Some lawmakers and Detroit stakeholders are grumbling over the compromise legislation, which the House passed on Thursday. But that’s the rub with any compromise —neither side gets everything it wants.
It’s a solid deal, and the Senate should pass it — as it is anticipated to do — even though that chamber will likely give up the bipartisan votes it had for the original bills passed in March.
Under the legislation, DPS would avoid insolvency and bankruptcy, and could use the $617 million to pay down debt and create a new district to start fresh with educating students.
The House put in more money in exchange for the Senate leaving out a controversial concept called the Detroit Education Commission. That commission, which would be appointed solely by Mayor Mike Duggan, concerned school choice advocates since it would play a major role in monitoring school quality and controlling school openings for district and charter schools.

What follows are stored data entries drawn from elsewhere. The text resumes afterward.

/-- R12, R13, R58, R59, R72, R144, R165: a PART_START that reaches a start adopts the staged tool of a role, here the
only one of the station with a staged tool, and the COMPLETE staged plan, a STANDING plan's record being marked;
without a COMPLETE staged plan the active plan is kept. The outgoing tool is RETIRED, and the staged tool becomes
current with an empty history, ACTIVE, or WORN where it meets the wear-out condition. The need of a WORN one is placed
once the part has started: it opens a gather window, or with gather_ms 0 an order forms, and the station is STOPPING
with HOLD. -/
def Obligations.PartStartAdoptsToolAndPlan : Prop :=
  ∀ (n : StationId) (pos : Pos) (old new : ToolId) (tag expected : Nat) (stamp : Time) (rest : List QueuedRecord)
    (plan : Plan) (slots : PlanSlots) (s : State),
    TakesRecord s n (.partStart tag expected) stamp rest → s.stationState n = .ready →
    (s.station n).swap.window = none →
    (s.role ⟨n, pos⟩).record.staged = some new → (s.role ⟨n, pos⟩).record.current = some old → old ≠ new →
    (s.role ⟨n, pos⟩).record.defined = true →
    (∀ q, q ≠ pos → (s.role ⟨n, q⟩).record.staged = none) →
    let x := s.station n
    let set := x.control.settings
    ((Stages x.plans plan ∧ Adopts x.plans plan slots)
      ∨ ((∀ st, x.plans.staged = some st → st.fill = .filling) ∧ x.plans.active = some plan ∧ slots = x.plans)) →
    (expected = 0 ∨ expected = plan.revision) →
    (∀ x ∈ plan.steps, (s.role ⟨n, x.pos⟩).record.current ≠ none) →
    let record : RoleRecord := { (s.role ⟨n, pos⟩).record with current := some new, staged := none }
    let Starts := fun (t : State) (entered : ToolState) =>
      t.tool old = { s.tool old with state := .retired, link := none }
      ∧ t.tool new = { s.tool new with state := entered, link := some ⟨⟨n, pos⟩, .current⟩ }
      ∧ t.history new = [] ∧ OnlyHistories s t [new] ∧ OnlyStations s t [n]
      ∧ (t.station n).intake = { x.intake with
          queue := rest, part := some ⟨tag, []⟩, pointer := 0, counters := { x.intake.counters with skipped := 0 } }
      ∧ (t.station n).plans = slots
      ∧ (Stages x.plans plan → plan.mode = .standing →
          t.store.marked[(RecordId.plan n).place] = true ∨ t.store.inFlight = some (.plan n (some plan)))
    let Gathers := fun (t : State) (entered : ToolState) (role : RoleState) (window : Option Window) =>
      Starts t entered
      ∧ OnlyChanges s t [.tools, .histories, .roles, .stations, .marks]
      ∧ OnlyTools s t [old, new] ∧ OnlyRoles s t [⟨n, pos⟩] ∧ t.role ⟨n, pos⟩ = ⟨record, role⟩
      ∧ (t.station n).control = { x.control with state := .inPart }
      ∧ (t.station n).swap = { x.swap with window := window }
    ((s.tool new).lifeSpent = false → Runs (.partStart n) s fun t => Gathers t .active .running none)
    ∧ ((s.tool new).lifeSpent = true → x.swap.order = none → 0 < set.gatherMs →
      Runs (.partStart n) s fun t => Gathers t .worn .needy (some ⟨[pos],
        s.timeBase + BitVec.ofNat 48 set.gatherMs, s.timeBase + BitVec.ofNat 48 set.gatherMaxMs⟩))
    ∧ ((s.tool new).lifeSpent = true → x.swap.order = none → set.gatherMs = 0 →
      Runs (.partStart n) s fun t =>
        Starts t .worn
        ∧ OnlyChanges s t [.tools, .histories, .roles, .pools, .stations, .links, .notices, .marks]
        ∧ OnlyLinks s t [stationLink n]
        ∧ (t.role ⟨n, pos⟩).record = record
        ∧ ((t.role ⟨n, pos⟩).state = .reserved ∨ (t.role ⟨n, pos⟩).state = .waiting)
        ∧ t.stationState n = .stopping ∧ AskedState s t n .hold ∧ ⟨n, .swapOrder⟩ ∈ t.notices
        ∧ (t.station n).swap.window = none
        ∧ ∃ o, (t.station n).swap.order = some o ∧ o.state = .ordered ∧ o.opened = s.timeBase
          ∧ o.lapse = 1000 * set.orderTimeoutS
          ∧ ∃ e ∈ o.entries, e.pos = pos ∧ e.outgoing = new
            ∧ e.reason = if (s.tool new).flags.undersize = true then .undersize else .worn)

House Speaker Kevin Cotter, R-Mount Pleasant, said he wouldn’t have put the deal up for a vote if he wasn’t confident the Senate would approve it. So that’s a good sign. Plus, Senate Majority Leader Arlan Meekhof, R-West Olive, and Gov. Rick Snyder seem on board.
Cotter also said these DPS bills would “protect the massive investment by Michigan taxpayers.” The Senate should make sure that piece is strong enough so that taxpayers don’t face another bailout in the future.